Task instructions: Could you report every line of the listing below that holds the word "jtagSecure"?

::: Input :::

-- ==== Sys2Proof/Machine/Test.lean ====
section
/-! DEFINITION. Chapter 19: the link test, and the TAP with debug unlock (R597, R598, R708 to R714). -/

namespace Sys2Proof.Machine

/-! ### Link test (R710 to R713) -/

/-- Change a quad's test. -/
def State.modTest (s : State) (q : Nat) (f : TstSt → TstSt) : State :=
  { s with pins := { s.pins with tests := AL.upd q {} f s.pins.tests } }

/-- A quad's test. -/
def State.tst (s : State) (q : Nat) : TstSt := AL.getD q {} s.pins.tests

/-- The port slot of a quad's lane in a mode: the highest that starts at or below the lane (Table 10.1). -/
def laneSlot (mode n : Nat) : Nat :=
  (((List.range (n + 1)).filter (fun k => (modeWidths mode).getD k 0 != 0)).getLast?).getD 0

/-- The port of a host lane is enabled (R408); in mode 4 the lanes of the next quad belong to the port of this one. -/
def State.hostLaneOn (s : State) (q n : Nat) : Bool :=
  let mode (q : Nat) : Nat := s.get (F.HFI_Q_STAT_MODE (q / 12) (q % 12))
  let en (q k : Nat) : Bool := bitOf (s.get (F.HFI_Q_CFG_PORT_EN (q / 12) (q % 12))) k
  if mode q ≠ 0 then en q (laneSlot (mode q) n)
  else decide (q % 2 = 1) && mode (q - 1) == 4 && en (q - 1) 0

/-- A lane is free for test (R710). -/
def State.laneFree (s : State) (q n : Nat) : Bool :=
  if q < 24 then !s.hostLaneOn q n
  else if q < 56 then s.get (F.MDL_LINK_CTL_ENABLE (4 * (q - 24) + n)) == 0
  else !bitOf (s.get F.PRL_CFG_BUNDLE_EN) ((q - 56) / 4) || s.get F.PRL_CTL_ENABLE == 0

/-- The lanes that a test names: `GEN_EN` or `CHK_EN`. -/
def State.testLanes (s : State) (q : Nat) : Nat := s.get (F.TST_CFG_GEN_EN q) ||| s.get (F.TST_CFG_CHK_EN q)

/-- Bits that a lane receives in a number of nanoseconds: 53.125 Gb/s on media lanes, 106.25 Gb/s on the others. -/
def laneBits (q ns : Nat) : Nat := if 24 ≤ q ∧ q < 56 then ns * 425 / 8 else ns * 425 / 4

/-- Bring a lane's counters up to now: the bits since the last time at the lane's rate while its checker is locked, and the
errors among them (R712). -/
def State.testCount (s : State) (q n errs : Nat) : State :=
  match AL.get n (s.tst q).lockTb with
  | none => s
  | some t =>
    let s := (s.bump (F.TST_BIT_CNT_BITS q n) (laneBits q (s.tb - t))).satInc (F.TST_ERR_CNT_ERRORS q n) errs
    s.modTest q (fun x => { x with lockTb := AL.put n s.tb x.lockTb })

/-- Both counters of every lane return to zero. -/
def State.testZero (s : State) (q : Nat) : State :=
  let s := (List.range 4).foldl (fun (s : State) n => (s.set (F.TST_BIT_CNT_BITS q n) 0).set (F.TST_ERR_CNT_ERRORS q n) 0) s
  s.modTest q (fun x => { x with lockTb := AL.mapV (fun _ _ => s.tb) x.lockTb })

/-- `RUN` written as 1: the lanes named are taken, if all are free. -/
def State.testRun (s : State) (q : Nat) : State :=
  let l := s.testLanes q
  if (List.range 4).any (fun n => bitOf l n && !s.laneFree q n) then s.raise (Slot.TST + q) Cond.TST_BUSY
  else
    let was := s.get (F.TST_CTL_RUN q)
    let s := (s.setAll [(F.TST_CTL_RUN q, 1), (F.TST_STAT_TAKEN q, l)]).testZero q
    if was = 1 then s else (s.set (F.TST_STAT_LOCK q) 0).modTest q (fun x => { x with runBeat := some s.beat, lockTb := [] })

/-- Links of a quad whose enables were written during the test now train (R710). -/
def State.testTrain (s : State) (q : Nat) : State :=
  if q < 24 then
    (List.range 4).foldl (fun (s : State) n =>
      let w := s.portWidth (4 * q + n)
      if w ≠ 0 ∧ s.portState (4 * q + n) = 1 ∧ bitOf (s.get (F.HFI_Q_CFG_PORT_EN (q / 12) (q % 12))) n then s.setPort (4 * q + n) 2 w else s) s
  else if q < 56 then
    (List.range 4).foldl (fun (s : State) n =>
      let ln := 4 * (q - 24) + n
      if s.get (F.MDL_LINK_CTL_ENABLE ln) = 1 ∧ s.get (F.MDL_LINK_STAT_STATE ln) = 0 then s.linkTrain ln else s) s
  else s.bundleTimers

/-- `RUN` written as 0: the checkers stop, the lanes return to their links. -/
def State.testStop (s : State) (q : Nat) (errs : List Nat) : State :=
  if s.get (F.TST_CTL_RUN q) = 0 then s else
    let s := (List.range 4).foldl (fun (s : State) n => s.testCount q n (errs.getD n 0)) s
    let n := s.beat - ((s.tst q).runBeat).getD s.beat
    let s := s.setAll [(F.TST_CTL_RUN q, 0), (F.TST_STAT_TAKEN q, 0), (F.TST_STAT_LOCK q, 0), (F.TST_STAT_RUN_BEATS q, min n (2 ^ 32 - 1))]
    (s.modTest q (fun x => { x with runBeat := none, lockTb := [] })).testTrain q

/-- `EYE` written as 1: a scan of `TST_EYE_CFG.LANE` begins; one runs per quad. -/
def State.testEye (s : State) (q : Nat) : State :=
  if s.get (F.TST_STAT_EYE_STATE q) = 1 then s.raise (Slot.TST + q) Cond.TST_BUSY
  else
    (s.setAll [(F.TST_STAT_EYE_STATE q, 1), (F.TST_STAT_EYE_PCT q, 0)]).modTest q (fun x => { x with
      eye := some (s.get (F.TST_EYE_CFG_ADDR q) * 4096, s.get (F.TST_EYE_CFG_LANE q), s.get (F.TST_EYE_CFG_DWELL q)) })

/-- A write of `TST_CTL`: `RUN`, then `CLEAR`, then `EYE`. -/
def State.testCtl (s : State) (q : Nat) (run clear eye : Bool) (errs : List Nat) : State :=
  let s := if run then s.testRun q else s.testStop q errs
  let s := if clear then s.testZero q else s
  if eye then s.testEye q else s

/-- A bus write of `TST_CTL`; `RUN` as it stands where none is given. -/
def State.testBus (s : State) (m q : Nat) (f : State → State) : State :=
  if 64 ≤ q then s else s.busWr m (Slot.TST + q) 0x108 f

/-- `TST_RUN` (R710). -/
def execTstRun (m q : Nat) (s : State) : Res := .next (s.testBus m q (fun s => s.testCtl q true false false []))

/-- `TST_STOP` (R710). -/
def execTstStop (m q : Nat) (errs : List Nat) (s : State) : Res :=
  .next (s.testBus m q (fun s => s.testCtl q false false false errs))

/-- `TST_CLEAR` (R712): with `RUN` as it stands. -/
def execTstClear (m q : Nat) (s : State) : Res :=
  .next (s.testBus m q (fun s => s.testCtl q (s.get (F.TST_CTL_RUN q) == 1) true false []))

/-- `TST_EYE_SCAN` (R713): with `RUN` as it stands. -/
def execTstEyeScan (m q : Nat) (s : State) : Res :=
  .next (s.testBus m q (fun s => if s.get (F.TST_CTL_RUN q) = 1 then s.testCtl q true false true [] else s.testEye q))

/-- The bytes of an eye scan: 3 eyes of 64 phases of 128 thresholds, each a saturating 16-bit count (R713). -/
def eyeBytes (counts : List Nat) : List Nat :=
  (List.range 24576).flatMap (fun i => leNat 2 (min 65535 (counts.getD i 0)))

/-- `TST_EYE_DONE` (R713). -/
def execTstEyeDone (q : Nat) (counts : List Nat) (s : State) : Res :=
  .next (match (s.tst q).eye with
    | none => s
    | some (a, _, _) =>
      let s := if inHbm a 49152 then s.putBytes a (eyeBytes counts) else s
      let s := (s.setAll [(F.TST_STAT_EYE_STATE q, 2), (F.TST_STAT_EYE_PCT q, 100)]).modTest q (fun x => { x with eye := none })
      s.irq (Slot.TST + q) 2)

/-- `TST_CHECKER_LOCK` (R712). -/
def execTstCheckerLock (q n : Nat) (s : State) : Res :=
  .next (if 64 ≤ q ∨ 4 ≤ n ∨ s.get (F.TST_CTL_RUN q) = 0 ∨ !bitOf (s.get (F.TST_CFG_CHK_EN q)) n ∨ bitOf (s.get (F.TST_STAT_LOCK q)) n then s
    else (s.set (F.TST_STAT_LOCK q) (s.get (F.TST_STAT_LOCK q) ||| 2 ^ n)).modTest q (fun x => { x with lockTb := AL.put n s.tb x.lockTb }))

/-- `TST_LOCK_LOSS` (R712): the counters hold. -/
def execTstLockLoss (q n errs : Nat) (s : State) : Res :=
  .next (if 64 ≤ q ∨ 4 ≤ n ∨ !bitOf (s.get (F.TST_STAT_LOCK q)) n then s
    else
      let s := (s.testCount q n errs).modTest q (fun x => { x with lockTb := AL.del n x.lockTb })
      let s := s.setAll [(F.TST_STAT_LOCK q, s.get (F.TST_STAT_LOCK q) - 2 ^ n), (F.TST_STAT_LOSS q, s.get (F.TST_STAT_LOSS q) ||| 2 ^ n)]
      (s.irq (Slot.TST + q) 1).raise (Slot.TST + q) Cond.TST_PATTERN_LOSS n)

/-! ### The TAP (R708, R709) -/

/-- A TAP instruction is loaded and shifts bits out of its data register. -/
def State.tapOut (s : State) (code : Nat) (args : List Nat) : State :=
  { s with pins := { s.pins with tapIr := code } }.send .tap code args

/-- Instructions that act on the pins take effect only while a reset input is held low or while JTAG is secure (R708). -/
def State.tapPins (s : State) : Bool := s.pins.porstLow || s.pins.srstLow || s.sec.jtagSecure

/-- A boundary scan instruction: its cells capture the pins and take what is shifted in; else it acts as BYPASS. -/
def State.tapScan (s : State) (code levels value : Nat) (acts : Bool) : State :=
  if acts then { s with pins := { s.pins with scan := value } }.tapOut code [levels] else s.tapOut code [0]

/-- `IDCODE`: V4B8A3C7, V from `PAGE_VER.STEP`. -/
def execIdcode (s : State) : Res := .next (s.tapOut 1 [Config.step.toNat % 16 * 2 ^ 28 + 0x4B8A3C7])

/-- `SAMPLE_PRELOAD`. -/
def execSamplePreload (levels value : Nat) (s : State) : Res := .next (s.tapScan 2 levels value true)

/-- `EXTEST`. -/
def execExtest (levels value : Nat) (s : State) : Res := .next (s.tapScan 3 levels value s.tapPins)

/-- `EXTEST_PULSE`. -/
def execExtestPulse (levels value : Nat) (s : State) : Res := .next (s.tapScan 4 levels value s.tapPins)

/-- `EXTEST_TRAIN`. -/
def execExtestTrain (levels value : Nat) (s : State) : Res := .next (s.tapScan 5 levels value s.tapPins)

/-- `CLAMP`: the pins hold what boundary scan holds; the bypass register is selected. -/
def execClamp (s : State) : Res := .next (s.tapOut 6 [0])

/-- `HIGHZ`: the outputs float; the bypass register is selected. -/
def execHighz (s : State) : Res := .next (s.tapOut 7 [0])

/-- `BYPASS`, and every code of no other instruction. -/
def execBypass (code : Nat) (s : State) : Res := .next (s.tapOut (code % 256) [0])

/-- What drives the pins: 0 the head, 1 boundary scan, 2 nothing; recomputed as resets and the unlock change (R708). -/
def State.pinDrive (s : State) : Nat :=
  if !s.tapPins then 0
  else if s.pins.tapIr = 3 ∨ s.pins.tapIr = 4 ∨ s.pins.tapIr = 5 ∨ s.pins.tapIr = 6 then 1
  else if s.pins.tapIr = 7 then 2 else 0

/-- `TAP_RESET` (R709): master 62 is reset; whether JTAG is secure does not change. The instruction register then holds IDCODE
(log entry 71). -/
def execTapReset (s : State) : Res :=
  .next ({ s.masterReset 62 with pins := { s.pins with tapIr := 1 } })

/-! ### Debug unlock (R597, R598) -/

/-- `DBG_STAT`: the register as it stands. -/
def execDbgStat (s : State) : Res :=
  .next (s.tapOut 0x22 [s.get F.SEC_DBG_STAT_STATE * 2 ^ 62 + s.get F.SEC_DBG_STAT_FORCED * 2 ^ 61 + s.get F.SEC_DBG_STAT_BEAT])

/-- `DBG_CHAL`: a fresh nonce, `CHIP` and the boot count. Where SEC issues no challenge, since debug is disabled or no output may be
drawn, the bits shifted out are free values (log entry 72). -/
def execDbgChal (s : State) : Res :=
  .next (if s.sec.fuses.debugDisable ∨ s.inReset ∨ s.pins.tripped ∨ s.mode = .off ∨ s.get F.SEC_DRBG_STAT_READY = 0 then
      let r := (List.range 6).foldl (fun (x : List Nat × State) _ => let (v, t) := x.2.free 64; (x.1 ++ [v], t)) (([] : List Nat), s)
      r.2.tapOut 0x20 r.1
    else
      let (v, s) := s.draw256
      (s.modSec (fun x => { x with dbgNonce := some v })).tapOut 0x20 [v, Config.chip.toNat, s.flash.bootCount])

/-- A debug token passes: challenge, scope, the keys of its root, both signatures (R597; layout: log entry 72). -/
def State.dbgTokenOk (s : State) (t : List Nat) : Bool :=
  let keys := (t.drop 45).take 2689
  let msg := t.take 2734
  let root := if s.sec.fuses.debugRoot then s.sec.fuses.rootI else some Config.rootD.toNat
  match s.sec.dbgNonce, root with
  | some v, some r =>
    t.length == 7457 && t.take 44 == leNat 32 v ++ leNat 8 Config.chip.toNat ++ leNat 4 s.flash.bootCount
      && (Config.sha384 keys).toNat == r
      && Config.sigValid 0 (keys.take 97) msg ((t.drop 2734).take 96) && Config.sigValid 1 (keys.drop 97) msg ((t.drop 2830).take 4627)
  | _, _ => false

/-- A valid token is refused (R597). -/
def State.dbgRefused (s : State) (force : Bool) : Bool :=
  !(s.mode == .boot || s.mode == .service || s.mode == .fenced) || s.leaseHeld 0 || s.leaseHeld 1
    || (!force && !s.write.recs.isEmpty)

/-- Every request of the key service ends with `DEBUG_KEYS_ERASED` (R598). -/
def State.keysEnd : Nat → State → State
  | 0, s => s
  | n + 1, s => (s.keyEnd Cond.DEBUG_KEYS_ERASED).keysEnd n

/-- What an accepted unlock does, in the order of R598. Admission stands still while `SEC_DBG_STAT.STATE` is 2. -/
def State.dbgUnlock (s : State) (t : List Nat) (force : Bool) : State :=
  let s := s.setAll [(F.SEC_DBG_STAT_STATE, 2), (F.SEC_DBG_STAT_FORCED, b2n force), (F.SEC_DBG_STAT_BEAT, s.beat32)]
  let s := match s.sec.hmacTag with
    | some g => (s.dropReq g).modSec (fun x => { x with hmacTag := none })
    | none => s
  let s := s.keysEnd s.mbx.keyQ.length
  let s : State := { s with slices := [] }
  let s := s.modSec (fun x => { x with handles := [], pairKey := none, devKeys := false, storeKey := none, udsClosed := true, dbgNonce := none })
  let s := (s.msrExtend 7 (Config.sha384 t).toNat).msrLock 7
  s.modSec (fun x => { x with jtagSecure := true })

/-- `DBG_TOKEN` (R597): disabled, then invalid, then refused, then the unlock. -/
def execDbgToken (bytes : List Nat) (s : State) : Res :=
  .next (if s.inReset ∨ s.pins.tripped ∨ s.mode = .off then s else
    let s := (s.tapOut 0x21 []).satInc F.SEC_DBG_CNT_TRIES 1
    let force := bitOf (bytes.getD 44 0) 0
    let no (c : Nat) : State := (s.satInc F.SEC_DBG_CNT_FAILS 1).raise (Slot.SEC + 3) c
    if s.sec.fuses.debugDisable then no Cond.DEBUG_UNLOCK_REFUSED
    else if !s.dbgTokenOk bytes then no Cond.DEBUG_TOKEN_INVALID
    else if s.dbgRefused force then no Cond.DEBUG_UNLOCK_REFUSED
    else s.dbgUnlock bytes force)

end Sys2Proof.Machine
end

:::

Solved problem:
def State.tapPins (s : State) : Bool := s.pins.porstLow || s.pins.srstLow || s.sec.jtagSecure
  s.modSec (fun x => { x with jtagSecure := true })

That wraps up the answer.